Ex-BofA trader risks 20 years after pleading guilty to spoofing U.S. Treasuries

Rick Steves

Spoofing aims to create a false appearance of market depth and activity in order to mislead other traders, and to artificially raise or depress the prevailing market price in order to execute genuine orders more easily or more profitably.

NY-based Tyler Forbes, a former trader on the U.S. Treasuries desk of Bank of America, has pleaded guilty to manipulating U.S. Treasury securities prices from approximately January to June 2019.

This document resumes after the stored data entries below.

-- ==== Sys2Proof/Machine/Flags.lean ====
section
/-! DEFINITION. The status flags (10_state.md R43, R50): the block has no condition codes. The word the host reads, and the
updates of BUSY, INIT_DONE and FAULT. -/

namespace Sys2Proof.Machine

/-- `FAULT_CODE` of a fault (60_exceptions.md R251). -/
def faultNumber : FaultCode → BitVec 4
  | .illegalReq => 1
  | .notInit => 2
  | .reinit => 3
  | .badWindow => 4
  | .outOfRange => 5
  | .bufOob => 6
  | .busyViolation => 7

/-- The `FAULT_CODE` field: 0 when `FAULT = 0` (10_state.md R43). -/
def faultField : Option FaultCode → BitVec 4
  | none => 0
  | some c => faultNumber c

/-- The 32-bit word a read of `STATUS` returns: BUSY in bit 0, INIT_DONE in bit 1, FAULT in bit 2, FAULT_CODE in bits 7:4,
every other bit 0 (10_state.md R43). -/
def statusWord (t : Status) : Word :=
  (BitVec.ofBool t.busy).setWidth 32
  ||| (BitVec.ofBool t.initDone).setWidth 32 <<< 1
  ||| (BitVec.ofBool t.fault.isSome).setWidth 32 <<< 2
  ||| (faultField t.fault).setWidth 32 <<< 4

/-- `STATUS.BUSY <- 1` (60_exceptions.md R254). -/
def Status.start (t : Status) : Status := { t with busy := true }

/-- `STATUS.BUSY <- 0` at the end of a request (40_bus_primitive.md R150). -/
def Status.finish (t : Status) : Status := { t with busy := false }

/-- `STATUS.INIT_DONE <- 1 ; STATUS.BUSY <- 0`, the end of BEGIN (41_panel_init.md R170). -/
def Status.finishInit (t : Status) : Status := { t with busy := false, initDone := true }

/-- The `STATUS` part of `raise Fault(c)`: the first code is kept, BUSY falls (60_exceptions.md R252). -/
def Status.raise (c : FaultCode) (t : Status) : Status :=
  { t with busy := false, fault := some (t.fault.getD c) }

end Sys2Proof.Machine
end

He admitted he engaged in an unlawful “spoofing” scheme to manipulate the price of certain U.S. Treasury securities traded in the secondary (or “cash”) market — predominantly two and three-year U.S. Treasury notes, as well as 10-year U.S. Treasury notes.

Spoofing aims to mislead other traders

The spoofing strategy involved electronically placing large, non-bona fide “spoof orders” that he intended to cancel prior to execution on one side of the market, while simultaneously entering smaller, genuine orders that he intended to execute on the opposite side of the market.

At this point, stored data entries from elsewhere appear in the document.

-- ==== Sys2Proof/Machine/Sequencer.lean ====
section
/-! DEFINITION. The sequencer, event by event (10_state.md R45): one step performs the primitive at `seq` and moves `seq` to
the next position, as 40_bus_primitive.md R145, 41_panel_init.md R171, 42_addr_window.md R201 and 43_pixel_stream.md R221
list them. The last primitive's step also completes the request (notes/assumptions/6.md). -/

namespace Sys2Proof.Machine

/-- The step after the clear write: the low-side pads, or WR high where there are none (40_bus_primitive.md R145). -/
def afterClr (c : Config) : CorePhase := if c.nopLow = 0 then .wr else .padl 0

/-- The step after the WR-high write: the high-side pads, or the end of the transfer. -/
def afterWr (c : Config) : Option CorePhase := if c.nopHigh = 0 then none else some (.padh 0)

/-- One step of a transfer through table pair `t`, and the step after it; nothing after the last (40_bus_primitive.md R140,
R145). -/
def stepCore (t : LutPair) (i : Byte) (p : CorePhase) (s : State) : State × Option CorePhase :=
  let c := s.config
  match p with
  | .set => (gpioSet (lutRead c t.setTable i) s, some .clr)
  | .clr => (gpioClr (lutRead c t.clrTable i) s, some (afterClr c))
  | .padl k => (pad 1 s, some (if k + 1 < c.nopLow then .padl (k + 1) else .wr))
  | .wr => (lineWrite c.pins.wr true s, afterWr c)
  | .padh k => (pad 1 s, if k + 1 < c.nopHigh then some (.padh (k + 1)) else none)

/-- One step of a byte transfer, and the step after it (40_bus_primitive.md R145, R146). -/
def stepTx (t : ByteTx) (p : TxPhase) (s : State) : State × Option TxPhase :=
  match p with
  | .dc => (lineWrite s.config.pins.dc t.1 s, some (.core .set))
  | .core q =>
    let r := stepCore .command t.2 q s
    (r.1, r.2.map .core)

/-- The sequencer moves to `q`. -/
def goto (q : Seq) (s : State) : State := { s with seq := q }

/-- A step of a transfer is done: go to the next sub-phase under `at_`, or, where the transfer ended, on by `fin`. -/
def continueTx {α : Type} (at_ : α → Seq) (fin : State → State) (r : State × Option α) : State :=
  match r.2 with
  | some q => goto (at_ q) r.1
  | none => fin r.1

/-- A step of transfer `j` of a list: on to transfer `j + 1`, or after the last by `fin`. -/
def stepListTx (l : List ByteTx) (at_ : Nat → TxPhase → Seq) (fin : State → State) (j : Nat) (p : TxPhase) (s : State) :
    Host.Outcome State Fault Refusal :=
  match l[j]? with
  | none => .fault .sequencerLost
  | some t =>
    .next (continueTx (at_ j) (fun s => if j + 1 < l.length then goto (at_ (j + 1) .dc) s else fin s) (stepTx t p s))

/-- After the pixel stream opens or a pixel is counted: on to the next read, or the request completes
(43_pixel_stream.md R221). -/
def nextPixel (s : State) : State :=
  if s.sent < s.total then goto (.rRd s.sent) s else complete s

/-- One step of the block: the primitive at `seq` (10_state.md R45). While no request is in progress the block emits nothing
and every line holds (60_exceptions.md R253, 92_eei_decisions.md D33). -/
def advance (s : State) : Host.Outcome State Fault Refusal :=
  let c := s.config
  if s.status.busy = false then .next s
  else match s.seq with
    | .idle => .fault .sequencerLost
    | .faulted => .fault .sequencerLost
    | .tx p => .next (continueTx .tx complete (stepTx (s.latches.op == 5, s.latches.byte) p s))
    | .bWr => .next (goto .bRst (lineWrite c.pins.wr true s))
    | .bRst => .next (goto .bD1 (lineWrite c.pins.rst true s))
    | .bD1 => .next (goto .bRlo (delayMs tRstPre s))
    | .bRlo => .next (goto .bD2 (lineWrite c.pins.rst false s))
    | .bD2 => .next (goto .bRhi (delayMs tRstLow s))
    | .bRhi => .next (goto .bD3 (lineWrite c.pins.rst true s))
    | .bD3 => .next (goto (.bSeq 0 .dc) (delayMs tRstPost s))
    | .bSeq j p => stepListTx (initTxs c) .bSeq (goto (.bSlp .dc)) j p s
    | .bSlp p => .next (continueTx .bSlp (goto .bD4) (stepTx (commandTx c.opSlpout) p s))
    | .bD4 => .next (goto (.bOn .dc) (delayMs tSlpout s))
    | .bOn p => .next (continueTx .bOn completeInit (stepTx (commandTx c.opDispon) p s))
    | .wTx j p => stepListTx (windowTxs c s.latches) .wTx (goto .wDc) j p s
    | .wDc => .next (complete (lineWrite c.pins.dc true s))
    | .rWinTx j p => stepListTx (windowTxs c s.latches) .rWinTx (goto .rWinDc) j p s
    | .rWinDc => .next (nextPixel (openStream (lineWrite c.pins.dc true s)))
    | .rRd _ =>
      match readPixel s.fb s.latches s.sent with
      | none => .next (raise .bufOob s)
      | some i => .next (goto (.rPix s.sent .set) (holdPixel i s))
    | .rPix n p =>
      .next (continueTx (.rPix n) (fun s => nextPixel (countPixel s)) (stepCore .colour s.pixel p s))

end Sys2Proof.Machine
end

Genuine orders were “iceberg” orders, meaning that only a portion of the order’s full size was visible to other market participants at any given time, whereas all of Forbes’s spoof orders were fully displayed.

Spoofing aims to create a false appearance of market depth and activity in order to mislead other traders, and to artificially raise or depress the prevailing market price in order to execute genuine orders more easily or more profitably.

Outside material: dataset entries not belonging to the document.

-- ==== Sys2Proof/Laws/Board.lean ====
section
/-! SUPPORT. What the configuration check says of a board, in the form proofs use. -/

namespace Sys2Proof.Machine

theorem mem_allBytes (b : Byte) : b ∈ allBytes := by
  simp only [allBytes, List.mem_map, List.mem_range]
  exact ⟨b.toNat, b.isLt, by simp⟩

/-- The five parts of the configuration check. -/
theorem configAdmitted_iff (c : Config) : configAdmitted c = true ↔
    (signalLines c.pins).Nodup ∧ initSeqStructured c.initSeq = true ∧ 1 ≤ c.unroll ∧
    (∀ b : Byte, encodes c.pins (lutRead c .cmdSet b) (lutRead c .cmdClr b) (cmdWord b) = true) ∧
    (∀ i : Byte, encodes c.pins (lutRead c .colSet i) (lutRead c .colClr i) (paletteOf c i) = true) := by
  simp only [configAdmitted, pinsDistinct, commandTablesEncode, colourTablesEncode, Bool.and_eq_true, decide_eq_true_eq,
    List.all_eq_true, and_assoc]
  constructor
  · rintro ⟨a, b, c, d, e⟩; exact ⟨a, b, c, fun x => d x (mem_allBytes x), fun x => e x (mem_allBytes x)⟩
  · rintro ⟨a, b, c, d, e⟩; exact ⟨a, b, c, fun x _ => d x, fun x _ => e x⟩

theorem Board.nodup (b : Board) : (signalLines b.cfg.pins).Nodup := ((configAdmitted_iff _).1 b.ok).1

theorem Board.initStructured (b : Board) : initSeqStructured b.cfg.initSeq = true := ((configAdmitted_iff _).1 b.ok).2.1

theorem Board.unroll_pos (b : Board) : 1 ≤ b.cfg.unroll := ((configAdmitted_iff _).1 b.ok).2.2.1

theorem Board.command_encodes (b : Board) (i : Byte) :
    encodes b.cfg.pins (lutRead b.cfg .cmdSet i) (lutRead b.cfg .cmdClr i) (cmdWord i) = true :=
  ((configAdmitted_iff _).1 b.ok).2.2.2.1 i

theorem Board.colour_encodes (b : Board) (i : Byte) :
    encodes b.cfg.pins (lutRead b.cfg .colSet i) (lutRead b.cfg .colClr i) (paletteOf b.cfg i) = true :=
  ((configAdmitted_iff _).1 b.ok).2.2.2.2 i

end Sys2Proof.Machine
end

Now, Tyler Forbes faces a maximum penalty of 20 years in prison. He is scheduled to be sentenced on July 28 in the Eastern District of New York.

CFTC charged Global AG’s David Skudder for spoofing

Last week, the CFTC charged Global AG’s David Skudder for spoofing soybean futures contracts and options on soybean futures contracts traded on the Chicago Board of Trade.

According to the regulator, some of the misconduct involved cross-market spoofing, in which two correlated markets are used for the manipulative scheme.

David Skudder is a founder of Global AG, a registered commodity trading advisor. Skudder is also a registered associated person of Nesvick, a registered introducing broker.

The CFTC alleges that between September 2014 and March 2019, David Skudder placed hundreds of large orders for soybean futures that he intended to cancel before execution (spoof orders) while placing orders on the opposite side in the soybean futures market, or cross-market in the options on soybeans futures market (genuine orders), that would benefit from market participants’ reactions to his spoof orders.

David Skudder allegedly deceived other traders about supply and demand, misleading market participants about the likely direction of the commodity’s price, which made his genuine orders appear more attractive to market participants and allowed him to execute his genuine orders in larger quantities and at better prices than he otherwise would have, absent the spoof orders.